The available mounting systems provide for a flexible mounting option that’s comprised of all non-conductive high temperature material. Since the IR sensors are totally passive and require no bias voltage or current, they require no re-calibration. So they are truly a set and forget item.

In electrical equipment, connections, and components (all known as a target) it’s more important to know the temperature “rise” being experienced. The “temperature rise” is the effect of the losses within the “target”. For a connection, the losses are a result of the resistance in the connection. As discussed above, the higher the contact resistance, the higher the losses, so the greater the temperature rise.

Thus in thermal imaging, the accepted method of temperature measurement for electrical equipment is Delta T ( ∆T), i.e. the rise above ambient (surrounding air temp), of the target equipment being measured. The ExerTherm IR sensors employ exactly the same method.

ExerTherm IR sensors

Besides Data Centers

In as much as data centers were used as the primary example of where constant thermal monitoring is being used, ExerTherm has many more applications than just monitoring the electrical system, HVAC system, and temperature of a data center. Any facility or manufacturing plant that is focused on achieving greater uptime and getting the most from their scheduled maintenance can benefit.

Monitoring HVAC system

Monitoring electrical distribution equipment for manufacturing plants will not only maximize uptime, but also maximize safety and minimize damage. Many of the large scale manufacturing plants use much more power than a data center. This potential energy unleashed during a failure or arc flash can damage not only the electrical distribution equipment, but also very expensive robotic and manufacturing machinery and any personnel that may have been in the area as well.Explosion

Within the manufacturing machinery there are also “bearings” of concern.

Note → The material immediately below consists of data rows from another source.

-- ==== Sys2Proof/Machine/Place.lean ====
section
/-! DEFINITION. A bundle placed where core 0 fetches next: what `withFetchWord` sets. It stands for a launched grid whose first
segment holds that bundle (log entry 2). -/

namespace Sys2Proof.Machine

/-- A grid of one team of one thread. -/
def Grid.placed : Grid where
  dctx := 0
  q := 0
  hwq := 0
  img := 0
  args := 0
  teams := 1
  threads := 1
  spad := 4
  gal := 8
  claim := 3
  tsrt := 0
  spillBase := 0
  qnt := 20
  csig := 0xFFFFFFFF
  sys := false
  pool := 0
  poolUnits := 0
  haltedTeams := 0
  killed := none
  plan := none
  boundary := 0
  pkt := 0
  slot := 0

/-- The context fetches and issues: nothing stands before its next bundle. -/
def Ctx.fetching (c : Ctx) (va : Nat) : Ctx :=
  { c with
    phase := .running, recVa := va, wait := none, deferred := none, async := [], replayAt := none, stall := none
    leaving := none, stopping := false, halting := false, rereserve := none, copyWait := none, reacquire := none, long := [] }

/-- The bank sealed with one bundle at every index that the context may name. -/
def Bank.placed (b : Bank) (seg : Nat) : Bank :=
  { b with
    loaded := true, dctx := 0, table := 0, seg := seg, nb := 2048, nh := 0, next := 0xFFFF, nseg := seg + 1, isSealed := true
    loading := none, failure := none, queue := [], watch := [] }

/-- The record, team and grid of the thread on core 0, context 0. -/
def State.withThread (s : State) (seg bix : Nat) : State :=
  { s with
    recs := [{ Rec.fresh 64 0 0 0 0 with
                seg := seg, bix := bix, st := .running, started := true, onCtx := some 0, frame := 0 }]
    teams := [{ Team.fresh 0 0 with core := some 0, placed := true }]
    grids := [(0, Grid.placed)] }

/-- The part runs: bring-up is complete and no die is stopped. -/
def State.awake (s : State) : State :=
  { s with
    power := { s.power with bringup := 7, failedStep := none, fatal := false, d3hot := false }
    dies := s.dies.set 0 { s.dieAt 0 with tripped := false } (by decide)
    agenda := [], timers := s.timers.filter (fun t => decide (s.now < t.1)), issued := false, latched := [], ctlOld := [] }

/-- Bundle `b` stored at the fetch point of core 0, context 0, which runs. -/
def State.place (s : State) (b : Block) : State :=
  let bix := (s.ctxAt 0 0).bix % 4096
  let bank : Fin 2 := ⟨bix / 2048 % 2, Nat.mod_lt _ (by decide)⟩
  let seg := (s.ctxAt 0 0).seg
  let s := (s.awake.withThread seg bix).modCoreAt 0 fun k =>
    { k with
      ctxs := k.ctxs.set 0 { (k.ctxs.get 0).fetching 64 with bix := bix } (by decide)
      running := some 0
      drain := none
      banks := k.banks.set bank.val ((k.banks.get bank).placed seg) bank.isLt
      bundles := tset k.bundles bix b 0 }
  { s with busy := [0] }

end Sys2Proof.Machine
end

In high cycle rate and or close tolerance machining, minor bearing wear can increase the rejection rate. Bearings starting to wear will exhibit an increase in their operational temperature. If left unnoticed, loss of critical tolerances will cause rejects, and eventually a catastrophic failure in the machine. This failure will lead to more expensive repair and an extended down time. The same can be said for motors, gearboxes and pumps as well, leading us into the most large scale manufacturing / processing plants as well as the shipping fleets.

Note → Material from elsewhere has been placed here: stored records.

/-- 13 R317, R319, 08 R216, 13 R324: every transfer completes: `s.jmp`, `s.jal` and `s.jbank` in every state, `s.jr` to every bundle of
its segment; and so does `s.tret` of a handler that names the aligned block of a parked thread of its grid without reserved bits, unless
the block lies in a near store that drains for a split (09 R219). -/
def Sys2Proof.Claims.TransfersComplete : Prop :=
  ∀ (s : State) (ws : Bool) (d a : Opnd) (t : BitVec 11) (seg : BitVec 16),
    let x := (s.ctx.sGet a).toNat
    let stays (u : State) : Prop := u.mem = s.mem ∧ u.recs = s.recs ∧ u.ctx.s = s.ctx.s ∧ u.ctx.v = s.ctx.v ∧ u.ctx.cq = s.ctx.cq
    (∃ u, exec (.sJmp t) s = .next u ∧ stays u ∧ u.ctx.bix = s.ctx.bix / 2048 % 2 * 2048 + t.toNat) ∧
    (∃ u, exec (.sJal ws d t) s = .next u ∧ stays u ∧ u.ctx.bix = s.ctx.bix / 2048 % 2 * 2048 + t.toNat ∧
      u.ctx.loops = s.ctx.loops) ∧
    (x % 4096 < min 2048 s.curBank.nb → ∃ u, exec (.sJr a) s = .next u ∧ stays u ∧ u.ctx.bix % 2048 = x % 2048 ∧
      u.ctx.loops = s.ctx.loops) ∧
    (∃ u, exec (.sJbank seg t) s = .next u ∧ stays u ∧ u.ctx.seg = seg.toNat ∧ u.ctx.bix % 2048 = t.toNat ∧ u.ctx.loops = []) ∧
    (∀ me q bs, s.mem.epochBlocked s.curAgent = none → s.curRec = some me → s.ctx.hm = true → x % 64 = 0 →
      s.frameRead (dieOf s.curCore).val me.grid me.team (x.testBit 63) (x % 2 ^ 56) 0x8000 = .ok bs → blockBad bs = false →
      s.recOf (fieldAt bs 8 8) me.grid = some q → q.st = .parked → q.trapped = true →
      (s.issued = true ∨ x.testBit 63 = false ∨ s.teamDrains me.grid me.team = false) →
      ∃ u, exec (.sTret a) s = .next u ∧ u.ctx.bix = bixOf (bankOf s.ctx.bix) (s.curBix + 1))

/-- 13 R320: a loop opens with START i + 1 and END i + off unless its count is 0, which skips the body; four live entries take
LOOP_DEPTH, cause 6. `i` is inside the segment with its loop. -/
def Sys2Proof.Claims.LoopOpens : Prop :=
  ∀ (s : State) (a : Opnd) (count : BitVec 20) (off : BitVec 11),
    let i := s.curBix
    let n := (s.ctx.sGet a).toNat % 2 ^ 32
    let base := s.ctx.bix / 2048 % 2 * 2048
    let opened (n : Nat) : State :=
      if n = 0 then (if s.curLeaf = 0 then s.modCtx fun c => { c with bix := base + (i + off.toNat + 1) } else s)
      else if s.curLeaf = 0 then
        s.modCtx fun c => { c with bix := base + (i + 1), loops := c.loops ++ [⟨i + 1, i + off.toNat, n⟩] }
      else s.modCtx fun c => { c with loops := c.loops ++ [⟨i + 1, i + off.toNat, n⟩] }
    (i + off.toNat + 1 < 2048 → s.ctx.loops.length < 4 →
      exec (.sLoopReg a off) s = .next (opened n) ∧ exec (.sLoopImm count off) s = .next (opened count.toNat)) ∧
    (s.issued = false → 4 ≤ s.ctx.loops.length →
      exec (.sLoopReg a off) s = .next (s.takeTrap 6 0) ∧ exec (.sLoopImm count off) s = .next (s.takeTrap 6 0))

A larger cruise line company has deployed ExerTherm on their modern vessels. These floating cities on the water not only generate and distribute the power for their small city, but for their electric propulsion. Loss, damage or even fire of electrical equipment or drive components is much more than just unscheduled down time; like data centers and large scale manufacturing, the consequence can be significant loss of profit + additional costs. Continuous thermal monitoring provides a solution which substantially mitigates that risk.


The power to monitor any component of electrical junction or device is now available. Not only to monitor it, but also to record its profile over time, which gives us information we have never had before.  We can now know what occurred in the past, what’s happening today and predict what’s going to happen in the future. Finally giving us the power for true Predicative Maintenance in response to the never ending growth we see in front of us.